Face à la pression de la rue, le président Pérez Molina a poussé sa vice-présidente à la démission, le 8 mai dernier. Roxana Baldetti est en effet fortement soupçonnée d’être à l’origine du réseau de détournement de taxes douanières. En plein scandale de corruption, les Guatémaltèques ont appris que le Trésor public a enregistré un déficit de plus de 22 millions de dollars. Une situation budgétaire dont pâtissent des services publics déjà peu efficaces.
« Le système de santé publique est totalement déficient, observe le sociologue Luis Fernando Mack, sociologue à la Faculté latino-américaine des sciences sociales (FLASCO) du Guatemala. Les conditions sont très précaires, il n’y a pas de médicaments, il y a des coupures d’électricité en plein milieu d’une opération car l’hôpital n’a pas pu payer la facture. » L’éducation nationale est elle aussi dans « un état déplorable », dénonce Juan Pérez, un instituteur venu manifester le 30 mai dernier. « Il y a parfois des jours sans nourriture pour les élèves, on manque de cahiers, de stylos, de tout ! » Le taux de réussite scolaire est le plus bas depuis 10 ans, tandis que les images d’écoles inondées ou qui s’effondrent sont devenues monnaie courante à la télévision.
« C’est le gouvernement le plus corrompu de toute l’histoire du pays, sans aucun doute, déplore Óscar Vásquez, secrétaire général d’Acción Ciudadana, une ONG qui lutte contre la corruption au Guatemala depuis près de 20 ans. Ils font énormément de mal aux institutions, ils ont pratiquement capturé l’État.
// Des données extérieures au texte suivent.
-- ==== Sys2Proof/Config.lean ====
section
/-! DEFINITION. The orders that the manual leaves open within one event. Each is an opaque constant:
nothing in Lean can tell which order it is, so a statement holds for every order. The first argument
is always `State.freeCount`, which counts the events that consult one of them (log 16). -/

namespace Sys2Proof

/-- R125: at one needle-step, whether the channel of a system (bed index 0 front, 1 back) takes its
apply after the missed catch of the system's pin (true) or before it (false). Log 12. -/
opaque Config.missBeforeApply : Nat → Nat → Fin 4 → Bool

/-- R95, R110: how many of the fault occurrences of a needle-step are taken before the completion of the
same step. Log 13. -/
opaque Config.takenBeforeCompletion : Nat → Nat

/-- R163: the rank at which the n-th occurrence of one event reaches the fault table. Log 14. -/
opaque Config.arrivalRank : Nat → Nat → Nat

/-- R153, R155, R107: whether a course abort corrects the carriage position before it reports the n-th
carrier it loses (true) or after (false). Log 15. -/
opaque Config.correctionBeforeLoss : Nat → Nat → Bool

/-- R36, R163: whether a free store port is granted to a preparer's new request before the fault
occurrences that the same event has still to take (true) or after them (false). Log 31. -/
opaque Config.grantBeforeStop : Nat → Bool

end Sys2Proof
end

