-- ==== Sys2Proof/Machine/Channels.lean ====
section
/-! DEFINITION. Selection Channels (chapter 6): what a needle-step and a completed fetch do to a channel,
and Force Outputs. Filling a queue stands in Ops.lean, since the store port waits on it. -/

namespace Sys2Proof.Machine

/-! ### Applying decisions (R124 to R126) -/

/-- R115: a needle number lies between the ends of a span. -/
def insideSpan (d : Direction) (sp : Span) (n : Int) : Bool :=
  atOrBefore d sp.first n && atOrBefore d n sp.last

/-- R128: the coil state that a decision asks for. -/
def Decision.coil : Decision → Coil
  | .knit => .knit
  | .tuck => .tuck
  | .miss => .off

/-- R125: the status of an entry is UNFED as the channel reads it; `missed` is the entry whose catch
counts as missed already. -/
def entryUnfed (k : Course) (missed : Option Nat) (i : Nat) : Bool :=
  decide (missed = some i) ||
  (match k.runs[i]? with
   | some r => decide (r.status = some .unfed)
   | none => false)

/-- R125: the coil state driven for a removed decision. -/
def drivenCoil (k : Course) (missed : Option Nat) (q : Queued) : Coil :=
  match q.entry with
  | some i => if entryUnfed k missed i then .off else q.decision.coil
  | none => q.decision.coil

/-- R126: the context of an underrun. -/
def underrunReport (k : Course) (bed : Bed) (sys : Fin 4) (n : Nat) : Report :=
  ⟨.underrun, none, some sys, some bed, some n, some k.tag, 0⟩

/-- R126: an underrun at needle n: MISS is driven and the next needle moves past n. -/
def underrun (s : State) (k : Course) (bed : Bed) (sys : Fin 4) (sp : Span) (n : Nat) : State :=
  let p := moveNext s k bed sys sp n ({ s.channel bed sys with coil := .off }, k.runs)
  setRuns (setChannel s bed sys p.1) p.2

/-- R124 to R126: one channel at a needle-step in the active direction. A head that is not for the
needle under the point is left, with the coils off (log 26). -/
def applyChannel (s : State) (k : Course) (bed : Bed) (sys : Fin 4) (missed : Option Nat) :
    State × List Report :=
  let ch := s.channel bed sys
  let off := setChannel s bed sys { ch with coil := .off }
  match ch.span with
  | none => (off, [])
  | some sp =>
    let n := pointNeedle s k bed sys
    if insideSpan k.direction sp n then
      match ch.queue with
      | [] => (underrun s k bed sys sp n.toNat, [underrunReport k bed sys n.toNat])
      | q :: rest =>
        if (q.needle : Int) = n then
          (setChannel s bed sys { ch with queue := rest, coil := drivenCoil k missed q }, [])
        else (off, [])
    else (off, [])

/-- R124: every channel at a needle-step; `missed` gives the entry whose catch counts as missed for a
channel. -/
def applyChannels (s : State) (missed : Bed → Fin 4 → Option Nat) : State × List Report :=
  allChannels.foldl
    (fun p c =>
      match p.1.engine.course with
      | some k =>
        let a := applyChannel p.1 k c.1 c.2 (missed c.1 c.2)
        (a.1, p.2 ++ a.2)
      | none => p)
    (s, [])

/-- R127: every coil pair off and every queue as it stands. -/
def coilsOff (s : State) : State :=
  (s.withFront (s.front.map (fun ch => { ch with coil := .off }))).withBack
    (s.back.map (fun ch => { ch with coil := .off }))

/-! ### A completed fetch (R120, R121, R133) -/

/-- R123: a needle is reached by a front channel's point. -/
def reached (s : State) (k : Course) (sys : Fin 4) (n : Nat) : Bool :=
  decide (s.engine.runState = .knitting) &&
    atOrBefore k.direction n (pointNeedle s k .front sys)

/-- R13, R120: the segment of a fetch, the needles from the start needle whose pixels lie in the word. -/
def segment (z : ZonePart) (t : Tile) (d : Direction) (f : Fetch) : List Nat :=
  (passRange d f.start (z.given.farEdge d)).takeWhile (fun n => decide (z.wordOf t n = f.word))

/-- R14 to R18: the ruling for a needle of the segment. -/
def segmentRuling (z : ZonePart) (t : Tile) (slot : Fin 8) (data : BitVec 64) (good : Bool)
    (count n : Nat) : Ruling :=
  if good then frontRuling z.given slot count (pixelAt data (z.nibbleOf t n))
  else fallbackRuling count

/-- R120: queue the decisions of the needles in order until the queue is full. -/
def queueSegment (s : State) (k : Course) (sys : Fin 4) (sp : Span) (z : ZonePart) (t : Tile)
    (i : Nat) (slot : Fin 8) (data : BitVec 64) (good : Bool) :
    List Nat → Nat → Channel × List EntryRun → Channel × List EntryRun
  | [], _, p => p
  | n :: rest, count, p =>
    if queueLimit ≤ p.1.queue.length then p
    else
      let r := segmentRuling z t slot data good count n
      let runs := p.2.modify i (fun e => { e with floatCount := r.floatCount })
      queueSegment s k sys sp z t i slot data good rest r.floatCount
        (pushDecision s k .front sys sp ⟨n, r.decision, r.origin, some i⟩ (p.1, runs))

/-- R121: the context of a fetch that failed its check. -/
def parityReport (k : Course) (sys : Fin 4) (f : Fetch) : Report :=
  ⟨.parity, none, some sys, some .front, some f.start, some k.tag, 0⟩

/-- R120, R121: a front preparer's fetch completes with its word and outcome. -/
def completeFetch (s : State) (sys : Fin 4) (data : BitVec 64) (good : Bool) : State × List Report :=
  let ch := s.front[sys]
  match s.engine.course, ch.fetch, ch.span with
  | some k, some f, some sp =>
    let waiting := { ch with fetch := none, preparer := .filling }
    let reports := if good then [] else [parityReport k sys f]
    match entryAt s k .front sys f.start with
    | none => (setChannel s .front sys waiting, reports)
    | some (i, r) =>
      match s.part? r.entry.zone, (s.part? r.entry.zone).bind (fun z => s.tile? z.given.tile) with
      | some z, some t =>
        let needles := (segment z t k.direction f).filter (fun n => !reached s k sys n)
        let p := queueSegment s k sys sp z t i r.entry.slot data good needles r.floatCount
          (waiting, k.runs)
        (setRuns (setChannel s .front sys p.1) p.2, reports)
      | _, _ => (setChannel s .front sys waiting, reports)
  | _, _, _ => (setChannel s .front sys { ch with fetch := none }, [])

/-! ### Spans (R115, R116) -/

/-- R115: the entries that name a system, in list order. -/
def entriesOf (sys : Fin 4) (runs : List EntryRun) : List EntryRun :=
  runs.filter (fun r => decide (r.entry.system = sys))

/-- The given fields of an entry's zone. -/
def zoneOf (s : State) (e : Entry) : Option ZoneFields := (s.part? e.zone).map (·.given)

/-- R115: the front span of a system. -/
def frontSpan (s : State) (d : Direction) (rs : List EntryRun) : Option Span :=
  match rs.head?, rs.getLast? with
  | some a, some b =>
    match zoneOf s a.entry, zoneOf s b.entry with
    | some za, some zb => some ⟨za.nearEdge d, zb.farEdge d⟩
    | _, _ => none
  | _, _ => none

/-- R115: the back span under a racking: the needles of the shifted front span that exist. -/
def backSpan (bedWidth : Nat) (racking : Int) (d : Direction) (sp : Span) : Option Span :=
  let first := (sp.first : Int) - racking
  let last := (sp.last : Int) - racking
  match d with
  | .right =>
    if max first 0 ≤ min last (bedWidth - 1) then
      some ⟨(max first 0).toNat, (min last (bedWidth - 1)).toNat⟩
    else none
  | .left =>
    if max last 0 ≤ min first (bedWidth - 1) then
      some ⟨(min first (bedWidth - 1)).toNat, (max last 0).toNat⟩
    else none

/-- R116: a channel takes a span. -/
def Channel.takeSpan (ch : Channel) (sp : Option Span) : Channel :=
  match sp with
  | some sp => { ch with span := some sp, preparer := .filling, next := .at sp.first }
  | none => ch

/-- R88, R116: the channels of one system take their spans from the prepared plan. -/
def takeSpans (s : State) (k : Course) (sys : Fin 4) : State :=
  match frontSpan s k.direction (entriesOf sys k.runs) with
  | none => s
  | some sp =>
    setChannel (setChannel s .front sys (s.front[sys].takeSpan (some sp))) .back sys
      (s.back[sys].takeSpan (backSpan s.geometry.bedWidth k.racking k.direction sp))

/-! ### Forces (R129, R130) -/

/-- R130: a channel without its force, its pair off. -/
def Channel.released (ch : Channel) : Channel := { ch with force := none, coil := .off }

/-- R130: a pin without its force. -/
def Pin.released (p : Pin) : Pin := { p with force := none }

/-- R130: every force is cleared. -/
def clearForces (s : State) : State :=
  ((s.withFront (s.front.map Channel.released)).withBack (s.back.map Channel.released)).withPins
    (s.pins.map Pin.released)

/-- R129, R195: what Force Outputs names. -/
inductive ForceTarget where
  | coil (bed : Bed) (system : Fin 4) (value : Coil)
  | pin (system : Fin 4) (value : PinForce)
deriving DecidableEq, Repr

/-- R196: the bed of a Force Outputs payload. -/
def bedOf (b : Byte) : Option Bed :=
  if b = 0 then some .front else if b = 1 then some .back else none

/-- R196: the value for a coil pair. -/
def coilOf (b : Byte) : Option Coil :=
  if b = 0 then some .off else if b = 1 then some .knit else if b = 2 then some .tuck else none

/-- R196: the value for a pin. -/
def pinForceOf (b : Byte) : Option PinForce :=
  if b = 0 then some .up else if b = 1 then some .down else none

/-- R129: the RANGE check of Force Outputs. A pin's bed byte is 0 (R196, log 21). -/
def forceTargetOf (g : Geometry) (target system bed value : Byte) : Option ForceTarget :=
  match idOf 4 system with
  | none => none
  | some sys =>
    if sys.val < g.systems then
      if target = 0 then
        match bedOf bed, coilOf value with
        | some b, some v => some (.coil b sys v)
        | _, _ => none
      else if target = 1 then
        if bed = 0 then (pinForceOf value).map (.pin sys) else none
      else none
    else none

/-- R129: set a force and drive the output from it. -/
def applyForce (s : State) : ForceTarget → State
  | .coil bed sys v => setChannel s bed sys { s.channel bed sys with force := some v, coil := v }
  | .pin sys v => s.withPins (s.pins.set sys { s.pins[sys] with force := some v })

/-- R129: Force Outputs as its block carries it out. -/
def forceOutputs (target system bed value : Byte) (s : State) : State × Answer :=
  if s.engine.runState ≠ .setup then (s, refuse .state)
  else
    match forceTargetOf s.geometry target system bed value with
    | some f => (applyForce s f, okWith [])
    | none => (s, refuse .range)

/-- FORCE_OUTPUTS (R129). -/
def execForceOutputs (tag target system bed value : Byte) (s : State) : Outcome :=
  .next (serve tag (forceOutputs target system bed value) s)

end Sys2Proof.Machine
end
Et il va falloir pratiquement reconstruire tout le pays après ce gouvernement. » Le Guatemala, au 115e rang sur 175 du classement mondial de l’ONG Transparency International sur la perception de la corruption, est pourtant coutumier des scandales de corruption. « Mais c’est la première fois au Guatemala qu’on arrive à faire bouger le système pour emprisonner des corrompus », insiste Óscar Vásquez.
Le 20 mai, la CICIG a révélé à la presse un nouveau scandale : plusieurs hauts fonctionnaires de l’Institut guatémaltèque de sécurité sociale (IGSS) ont signé un contrat illégal avec PISA, une entreprise censée se charger des dialyses péritonéales chez les malades du rein. Pour être autorisée à travailler dans les hôpitaux, l’entreprise a soudoyé les hauts fonctionnaires de la sécurité sociale en leur offrant l’équivalent de 16 % des 15 millions de dollars qu’a coûté le contrat. Or, PISA n’était pas spécialisée dans ce genre de dialyse, et depuis la signature de ce contrat, l’ONG Acción Ciudadana déplore 16 décès et des centaines de malades.